• Task objective:
Output the data below exactly, down to the last character.

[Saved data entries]

-- ==== Sys2Proof/Laws/Frame/Pins.lean ====
section
/-! SUPPORT. What the operations of Machine/Pins.lean leave as it was (`Frame`): one lemma each. -/

set_option linter.unreachableTactic false
set_option linter.unusedTactic false

namespace Sys2Proof.Machine

set_option Elab.async false

open Sys2Proof

theorem State.epoOn_fr {fw fb : Nat} {s0 : State} (s : State) (hK : Frame fw fb s0 s) (hfw : Sub 37777959085437649679320 fw := by exact Sub.within hfw rfl) (hfb : Sub 524287 fb := by exact Sub.within hfb rfl) : Frame fw fb s0 (State.epoOn s) := by
  unfold State.epoOn
  repeat' (first
    | with_reducible assumption
    | with_reducible apply State.faultCause_fr
    | with_reducible apply State.latchOff_fr
    | with_reducible apply State.record_fr
    | (with_reducible refine Frame.ite ?_ ?_)
    | ((with_reducible apply Sub.within hfw); exact rfl)
    | ((with_reducible apply Sub.within hfb); exact rfl)
    | ((with_reducible apply Mixed.of); exact rfl)
    | (apply hfb.bit (i := 0) rfl)
    | (apply hfb.bit (i := 1) rfl)
    | (apply hfb.bit (i := 2) rfl)
    | (apply hfb.bit (i := 3) rfl)
    | (apply hfb.bit (i := 4) rfl)
    | (apply hfb.bit (i := 5) rfl)
    | (apply hfb.bit (i := 6) rfl)
    | (apply hfb.bit (i := 7) rfl)
    | (apply hfb.bit (i := 8) rfl)
    | (apply hfb.bit (i := 9) rfl)
    | (apply hfb.bit (i := 10) rfl)
    | (apply hfb.bit (i := 11) rfl)
    | (apply hfb.bit (i := 12) rfl)
    | (apply hfb.bit (i := 13) rfl)
    | (apply hfb.bit (i := 14) rfl)
    | (apply hfb.bit (i := 15) rfl)
    | (apply hfb.bit (i := 16) rfl)
    | (apply hfb.bit (i := 17) rfl)
    | (apply hfb.bit (i := 18) rfl)
    | (extract_lets)
    | split
    | (intro _ _ _)
    | (intro _ e; have _hk : Frame _ _ _ _ := e)
    | (intro _ e; cases e)
    | dsimp only
    | (dsimp +zetaDelta only))

theorem State.pwarnOn_fr {fw fb : Nat} {s0 : State} (s : State) (hK : Frame fw fb s0 s) (hfw : Sub 73786976294838206672 fw := by exact Sub.within hfw rfl) (hfb : Sub 139264 fb := by exact Sub.within hfb rfl) : Frame fw fb s0 (State.pwarnOn s) := by
  have k0 : ∀ (t : State) x0, Frame fw fb s0 t → Frame fw fb s0 { t with power := x0 } := fun t x0 ht => Frame.upd ht hfw rfl rfl ⟨rfl, rfl, rfl⟩
  unfold State.pwarnOn
  repeat' (first
    | with_reducible assumption
    | with_reducible apply State.bump_fr
    | with_reducible apply State.record_fr
    | with_reducible apply State.wr_fr
    | (with_reducible refine Frame.foldl ?_ ?_)
    | (with_reducible refine Frame.foldr ?_ ?_)
    | (with_reducible refine Frame.ite ?_ ?_)
    | ((with_reducible apply Sub.within hfw); exact rfl)
    | ((with_reducible apply Sub.within hfb); exact rfl)
    | ((with_reducible apply Mixed.of); exact rfl)
    | (apply hfb.bit (i := 13) rfl)
    | (apply hfb.bit (i := 17) rfl)
    | (extract_lets)
    | (fail_if_no_progress (with_reducible refine k0 _ _ ?_))
    | split
    | (intro _ _ _)
    | (intro _ e; have _hk : Frame _ _ _ _ := e)
    | (intro _ e; cases e)
    | dsimp only
    | (dsimp +zetaDelta only)
    | (fail_if_no_progress ((with_reducible refine Frame.upd ?_ hfw ?_ rfl ⟨rfl, rfl, rfl⟩); rotate_left; exact rfl)))

theorem State.pwarnOff_fr {fw fb : Nat} {s0 : State} (s : State) (hK : Frame fw fb s0 s) (hfw : Sub 73786976294838206672 fw := by exact Sub.within hfw rfl) (hfb : Sub 131072 fb := by exact Sub.within hfb rfl) : Frame fw fb s0 (State.pwarnOff s) := by
  have k0 : ∀ (t : State) x0, Frame fw fb s0 t → Frame fw fb s0 { t with power := x0 } := fun t x0 ht => Frame.upd ht hfw rfl rfl ⟨rfl, rfl, rfl⟩
  unfold State.pwarnOff
  repeat' (first
    | with_reducible assumption
    | with_reducible apply State.record_fr
    | (with_reducible refine Frame.ite ?_ ?_)
    | ((with_reducible apply Sub.within hfw); exact rfl)
    | ((with_reducible apply Sub.within hfb); exact rfl)
    | ((with_reducible apply Mixed.of); exact rfl)
    | (apply hfb.bit (i := 17) rfl)
    | (extract_lets)
    | (fail_if_no_progress (with_reducible refine k0 _ _ ?_))
    | split
    | (intro _ _ _)
    | (intro _ e; have _hk : Frame _ _ _ _ := e)
    | (intro _ e; cases e)
    | dsimp only
    | (dsimp +zetaDelta only)
    | (fail_if_no_progress ((with_reducible refine Frame.upd ?_ hfw ?_ rfl ⟨rfl, rfl, rfl⟩); rotate_left; exact rfl)))

theorem State.coolOn_fr {fw fb : Nat} {s0 : State} (s : State) (hK : Frame fw fb s0 s) (hfw : Sub 73786976294838206672 fw := by exact Sub.within hfw rfl) (hfb : Sub 139264 fb := by exact Sub.within hfb rfl) : Frame fw fb s0 (State.coolOn s) := by
  unfold State.coolOn
  repeat' (first
    | with_reducible assumption
    | with_reducible apply State.bump_fr
    | with_reducible apply State.halveLimits_fr
    | with_reducible apply State.record_fr
    | with_reducible apply State.wr_fr
    | (with_reducible refine Frame.ite ?_ ?_)
    | ((with_reducible apply Sub.within hfw); exact rfl)
    | ((with_reducible apply Sub.within hfb); exact rfl)
    | ((with_reducible apply Mixed.of); exact rfl)
    | (apply hfb.bit (i := 13) rfl)
    | (apply hfb.bit (i := 17) rfl)
    | (extract_lets)
    | split
    | (intro _ _ _)
    | (intro _ e; have _hk : Frame _ _ _ _ := e)
    | (intro _ e; cases e)
    | dsimp only
    | (dsimp +zetaDelta only))

theorem State.coolOff_fr {fw fb : Nat} {s0 : State} (s : State) (hK : Frame fw fb s0 s) (hfw : Sub 208 fw := by exact Sub.within hfw rfl) (hfb : Sub 131072 fb := by exact Sub.within hfb rfl) : Frame fw fb s0 (State.coolOff s) := by
  unfold State.coolOff
  repeat' (first
    | with_reducible assumption
    | with_reducible apply State.record_fr
    | (with_reducible refine Frame.ite ?_ ?_)
    | ((with_reducible apply Sub.within hfw); exact rfl)
    | ((with_reducible apply Sub.within hfb); exact rfl)
    | ((with_reducible apply Mixed.of); exact rfl)
    | (apply hfb.bit (i := 17) rfl)
    | (extract_lets)
    | split
    | (intro _ _ _)
    | (intro _ e; have _hk : Frame _ _ _ _ := e)
    | (intro _ e; cases e)
    | dsimp only
    | (dsimp +zetaDelta only))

• Worked solution:
-- ==== Sys2Proof/Laws/Frame/Pins.lean ====
section
/-! SUPPORT. What the operations of Machine/Pins.lean leave as it was (`Frame`): one lemma each. -/

set_option linter.unreachableTactic false
set_option linter.unusedTactic false

namespace Sys2Proof.Machine

set_option Elab.async false

open Sys2Proof

theorem State.epoOn_fr {fw fb : Nat} {s0 : State} (s : State) (hK : Frame fw fb s0 s) (hfw : Sub 37777959085437649679320 fw := by exact Sub.within hfw rfl) (hfb : Sub 524287 fb := by exact Sub.within hfb rfl) : Frame fw fb s0 (State.epoOn s) := by
  unfold State.epoOn
  repeat' (first
    | with_reducible assumption
    | with_reducible apply State.faultCause_fr
    | with_reducible apply State.latchOff_fr
    | with_reducible apply State.record_fr
    | (with_reducible refine Frame.ite ?_ ?_)
    | ((with_reducible apply Sub.within hfw); exact rfl)
    | ((with_reducible apply Sub.within hfb); exact rfl)
    | ((with_reducible apply Mixed.of); exact rfl)
    | (apply hfb.bit (i := 0) rfl)
    | (apply hfb.bit (i := 1) rfl)
    | (apply hfb.bit (i := 2) rfl)
    | (apply hfb.bit (i := 3) rfl)
    | (apply hfb.bit (i := 4) rfl)
    | (apply hfb.bit (i := 5) rfl)
    | (apply hfb.bit (i := 6) rfl)
    | (apply hfb.bit (i := 7) rfl)
    | (apply hfb.bit (i := 8) rfl)
    | (apply hfb.bit (i := 9) rfl)
    | (apply hfb.bit (i := 10) rfl)
    | (apply hfb.bit (i := 11) rfl)
    | (apply hfb.bit (i := 12) rfl)
    | (apply hfb.bit (i := 13) rfl)
    | (apply hfb.bit (i := 14) rfl)
    | (apply hfb.bit (i := 15) rfl)
    | (apply hfb.bit (i := 16) rfl)
    | (apply hfb.bit (i := 17) rfl)
    | (apply hfb.bit (i := 18) rfl)
    | (extract_lets)
    | split
    | (intro _ _ _)
    | (intro _ e; have _hk : Frame _ _ _ _ := e)
    | (intro _ e; cases e)
    | dsimp only
    | (dsimp +zetaDelta only))

theorem State.pwarnOn_fr {fw fb : Nat} {s0 : State} (s : State) (hK : Frame fw fb s0 s) (hfw : Sub 73786976294838206672 fw := by exact Sub.within hfw rfl) (hfb : Sub 139264 fb := by exact Sub.within hfb rfl) : Frame fw fb s0 (State.pwarnOn s) := by
  have k0 : ∀ (t : State) x0, Frame fw fb s0 t → Frame fw fb s0 { t with power := x0 } := fun t x0 ht => Frame.upd ht hfw rfl rfl ⟨rfl, rfl, rfl⟩
  unfold State.pwarnOn
  repeat' (first
    | with_reducible assumption
    | with_reducible apply State.bump_fr
    | with_reducible apply State.record_fr
    | with_reducible apply State.wr_fr
    | (with_reducible refine Frame.foldl ?_ ?_)
    | (with_reducible refine Frame.foldr ?_ ?_)
    | (with_reducible refine Frame.ite ?_ ?_)
    | ((with_reducible apply Sub.within hfw); exact rfl)
    | ((with_reducible apply Sub.within hfb); exact rfl)
    | ((with_reducible apply Mixed.of); exact rfl)
    | (apply hfb.bit (i := 13) rfl)
    | (apply hfb.bit (i := 17) rfl)
    | (extract_lets)
    | (fail_if_no_progress (with_reducible refine k0 _ _ ?_))
    | split
    | (intro _ _ _)
    | (intro _ e; have _hk : Frame _ _ _ _ := e)
    | (intro _ e; cases e)
    | dsimp only
    | (dsimp +zetaDelta only)
    | (fail_if_no_progress ((with_reducible refine Frame.upd ?_ hfw ?_ rfl ⟨rfl, rfl, rfl⟩); rotate_left; exact rfl)))

theorem State.pwarnOff_fr {fw fb : Nat} {s0 : State} (s : State) (hK : Frame fw fb s0 s) (hfw : Sub 73786976294838206672 fw := by exact Sub.within hfw rfl) (hfb : Sub 131072 fb := by exact Sub.within hfb rfl) : Frame fw fb s0 (State.pwarnOff s) := by
  have k0 : ∀ (t : State) x0, Frame fw fb s0 t → Frame fw fb s0 { t with power := x0 } := fun t x0 ht => Frame.upd ht hfw rfl rfl ⟨rfl, rfl, rfl⟩
  unfold State.pwarnOff
  repeat' (first
    | with_reducible assumption
    | with_reducible apply State.record_fr
    | (with_reducible refine Frame.ite ?_ ?_)
    | ((with_reducible apply Sub.within hfw); exact rfl)
    | ((with_reducible apply Sub.within hfb); exact rfl)
    | ((with_reducible apply Mixed.of); exact rfl)
    | (apply hfb.bit (i := 17) rfl)
    | (extract_lets)
    | (fail_if_no_progress (with_reducible refine k0 _ _ ?_))
    | split
    | (intro _ _ _)
    | (intro _ e; have _hk : Frame _ _ _ _ := e)
    | (intro _ e; cases e)
    | dsimp only
    | (dsimp +zetaDelta only)
    | (fail_if_no_progress ((with_reducible refine Frame.upd ?_ hfw ?_ rfl ⟨rfl, rfl, rfl⟩); rotate_left; exact rfl)))

theorem State.coolOn_fr {fw fb : Nat} {s0 : State} (s : State) (hK : Frame fw fb s0 s) (hfw : Sub 73786976294838206672 fw := by exact Sub.within hfw rfl) (hfb : Sub 139264 fb := by exact Sub.within hfb rfl) : Frame fw fb s0 (State.coolOn s) := by
  unfold State.coolOn
  repeat' (first
    | with_reducible assumption
    | with_reducible apply State.bump_fr
    | with_reducible apply State.halveLimits_fr
    | with_reducible apply State.record_fr
    | with_reducible apply State.wr_fr
    | (with_reducible refine Frame.ite ?_ ?_)
    | ((with_reducible apply Sub.within hfw); exact rfl)
    | ((with_reducible apply Sub.within hfb); exact rfl)
    | ((with_reducible apply Mixed.of); exact rfl)
    | (apply hfb.bit (i := 13) rfl)
    | (apply hfb.bit (i := 17) rfl)
    | (extract_lets)
    | split
    | (intro _ _ _)
    | (intro _ e; have _hk : Frame _ _ _ _ := e)
    | (intro _ e; cases e)
    | dsimp only
    | (dsimp +zetaDelta only))

theorem State.coolOff_fr {fw fb : Nat} {s0 : State} (s : State) (hK : Frame fw fb s0 s) (hfw : Sub 208 fw := by exact Sub.within hfw rfl) (hfb : Sub 131072 fb := by exact Sub.within hfb rfl) : Frame fw fb s0 (State.coolOff s) := by
  unfold State.coolOff
  repeat' (first
    | with_reducible assumption
    | with_reducible apply State.record_fr
    | (with_reducible refine Frame.ite ?_ ?_)
    | ((with_reducible apply Sub.within hfw); exact rfl)
    | ((with_reducible apply Sub.within hfb); exact rfl)
    | ((with_reducible apply Mixed.of); exact rfl)
    | (apply hfb.bit (i := 17) rfl)
    | (extract_lets)
    | split
    | (intro _ _ _)
    | (intro _ e; have _hk : Frame _ _ _ _ := e)
    | (intro _ e; cases e)
    | dsimp only
    | (dsimp +zetaDelta only))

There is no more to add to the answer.